Analysis of large datasets

It is stated in the original paper (and also raised by users) that schist may be slow, especially for large datasets. While the underlying library is computationally efficient, the MCMC problem may be difficult to minimize and scales with the square of the number of the edges. In lay terms, this means that the number of cells and the number of neighbors used to build the kNN graph will, in turn, influence the speed of the procedure. Moreover, it is difficult to predict the actual execution time due to the specific nature of the data. In other words, there are datasets in which the algorithms converges pretty fast because the community structure is “easy to find”.

While we are working on an appropriate solution, which may require complete rewriting of the library, there is one workaround that works in most cases, although the solution is not optimal. The solution goes through the analysis of multiple subsamples of the data. Since the MCMC does not scale linearly with the data size, the time required to analyze subsample is possibly smaller than the time required to analyze the full data. Of course, there’s a huge drawback, that is the final solution won’t ever have the same resolution and will find larger communities.

The following tutorial goes through the analysis of the HCA Lung datasets, downloaded from the cellxgene data portal, which includes more than 2 millions cells.

import scanpy as sc
import schist as scs
import graph_tool.all as gt
import sklearn.neighbors as skn
import sklearn.metrics as skmt
import numpy as np
import matplotlib as mpl
import matplotlib.pyplot as plt
from matplotlib.pyplot import *
from pynndescent import NNDescent
import anndata as ad
import scipy.sparse as ssp
import pandas as pd
from tqdm import tqdm
import warnings
warnings.filterwarnings('ignore')
%matplotlib inline
sc.set_figure_params()
rcParams['axes.grid'] = False

The dataset is rather huge (20 Gb), we will perform operations without loading it into memory. Whenever we will need to modify its attributes, we will create a lightweight copy, including only the relevant information.

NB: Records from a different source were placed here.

-- ==== Sys2Proof/Machine/Notices.lean ====
section
/-! DEFINITION. The Notice Unit's commands and expiries (R197 to R203), and the resets (R24, R179, R189, R190, R205). -/

namespace Sys2Proof.Machine

/-! ### The queues (R200 to R203) -/

def setNotices (p : Port) (q : NoticePort) (s : State) : State := { s with notices := s.notices.set p q }

/-- COLLECT NOTICE (R195, R202). -/
def collectBody (p : Port) (s : State) : State × Reply :=
  let q := s.notices.get p
  match q.queue with
  | [] => (s, done)
  | n :: rest =>
    (setNotices p { q with queue := rest } s,
     ⟨.done, noticeBytes n ++ be 1 rest.length ++ be 1 q.overflow ++ be 1 q.expired⟩)

def execCollectNotice (p : Port) (s : State) : Res := .next (command p 0x70 true (collectBody p) s)

/-- The route that a set byte names: bit 0 Deck, bit 1 Transport, bit 2 Studio (R188). -/
def routeOf (b : Byte) : PerPort Bool := ⟨b.getLsbD 0, b.getLsbD 1, b.getLsbD 2⟩

def setRoute (i : Fin 16) (r : PerPort Bool) (s : State) : State := { s with routes := s.routes.set i r }

/-- SET ROUTE (R188, R197). -/
def routeBody (kind route : Byte) (s : State) : State × Reply :=
  if h : 1 ≤ kind.toNat ∧ kind.toNat ≤ 16 then
    if route.toNat < 8 then (setRoute ⟨kind.toNat - 1, by omega⟩ (routeOf route) s, done) else (s, refuse .range)
  else (s, refuse .range)

def execSetRoute (p : Port) (kind route : Byte) (s : State) : Res := .next (command p 0x71 true (routeBody kind route) s)

/-- SET ATTENTION (R203). -/
def execSetAttention (p : Port) (flag : Byte) (s : State) : Res :=
  .next (command p 0x72 (isFlag flag)
    (fun t => (setNotices p { t.notices.get p with attention := flag == 1 } t, done)) s)

/-- SET EXPIRY (R201). -/
def execSetExpiry (p : Port) (seconds : Byte) (s : State) : Res :=
  .next (command p 0x73 true (setting (decide (1 ≤ seconds.toNat ∧ seconds.toNat ≤ 8)) fun t =>
    setNotices p { t.notices.get p with expiryTime := seconds.toNat } t) s)

/-- An entry with a deadline, of this kind and subject. -/
def expirable (k : NoticeKind) (subject : Nat) (n : Notice) : Bool := sameEntry k subject n && n.deadline.isSome

/-- A queue loses the entry whose deadline is reached (R200). -/
def NoticePort.expire (q : NoticePort) (k : NoticeKind) (subject : Nat) : NoticePort :=
  if q.queue.any (expirable k subject) then
    { q with queue := q.queue.filter fun n => !expirable k subject n, expired := saturate 255 (q.expired + 1) }
  else q

/-- NOTICE_EXPIRY (R200). -/
def execNoticeExpiry (p : Port) (kind : NoticeKind) (subject : Nat) (s : State) : Res :=
  .next (setNotices p ((s.notices.get p).expire kind subject) s)

/-! ### The resets -/

/-- What a port reset leaves of a port's notice record (R205). -/
def NoticePort.emptied (q : NoticePort) : NoticePort := { q with queue := [], overflow := 0, expired := 0 }

/-- The effect of RESET PORT (R189). -/
def resetPort (p : Port) (s : State) : State :=
  dropFetch p (endHolds p (setNotices p (s.notices.get p).emptied s))

def execResetPort (p : Port) (s : State) : Res := .next (command p 0x7E true (fun t => (resetPort p t, done)) s)

/-- Every block takes its device reset values; the guard table and lock, the Take Counter, CLOCK LOST and the framers stay, and so do
the model's own queue and counter and the GUARD RELEASE line (R190). -/
def deviceValues (s : State) : State :=
  { State.reset with
    pending := s.pending, fresh := s.fresh, framers := s.framers, guard := s.guard, guardRelease := s.guardRelease
    clock := { Clock.reset with lost := s.clock.lost }, eng := { Engine.reset with takeCounter := s.eng.takeCounter } }

/-- RESET DEVICE (R190): the gate is cut, then every block is reset. -/
def execResetDevice (p : Port) (s : State) : Res :=
  .next (command p 0x7F true (fun t => (deviceValues (cutGate .reset t), done)) s)

/-- A framer after power-on reset: DRAINING while select is low (R179). -/
def Framer.powered : Framer → Framer
  | .idle => .idle
  | _ => .draining

/-- POWER_ON_RESET: every block takes its power-on reset values (R24, R46, R65, R131, R179, R190, R205). -/
def powerOn (s : State) : State :=
  { State.reset with
    pending := s.pending, fresh := s.fresh, guardRelease := s.guardRelease, framers := s.framers.map Framer.powered }

def execPowerOnReset (s : State) : Res := .next (powerOn s)

end Sys2Proof.Machine
end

adata = sc.read("local.h5ad", backed='r')
print(adata.shape)

(2282447, 56295)

The Planted Partition Model

Before going with subsampling, we show the results of a planted_model calculated on this dataset using a single iteration, in place of the 100 typically performed with schist. It took approximately 13 hours to converge, which is long but possibly tractable, if you consider we are dealing with 2M cells

import pickle
full_ppbm_state = pickle.load(open("HCA_full_ppbm.pickle", "rb"))
print(full_ppbm_state)

<PPBlockState object with 256 blocks, for graph <GraphView object, undirected, with 2282447 vertices and 51427121 edges, at 0x7f6f027728f0>

Unfortunately, the model contains more than 100 blocks (256), so it cannot be visualized properly using scanpy plotting facilities. Hence, we create the appropriate number of colors choosing from a continuous colormap.

_adata = ad.AnnData(ssp.csr_matrix(adata.shape))
_adata.obs_values = adata.obs_names
_adata.obs = adata.obs#.copy()
_adata.obsm['X_umap'] = adata.obsm['X_umap']
scs._utils.plug_state(_adata, full_ppbm_state, key_added='ppbm')
_adata.uns['ppbm_colors'] = [mpl.colors.rgb2hex(x) for x in cm.gist_ncar(np.linspace(0, 1, full_ppbm_state.get_nonempty_B()))]
sc.pl.umap(_adata, color='ppbm', legend_loc=None)

Subsampling a single cell dataset is a matter of active research. Some have proposed geometric sketching as a valid strategy (as detailed here). I have tried it but I’ve noticed a tendency in oversampling rare populations and undersampling common populations. While this is good in the sense it may allow proper analysis of rare populations in large datasets, it won’t conserve the block matrix. For this reason, we will use random subsampling. Since it is matter of active research, expect this to change sometime in the future.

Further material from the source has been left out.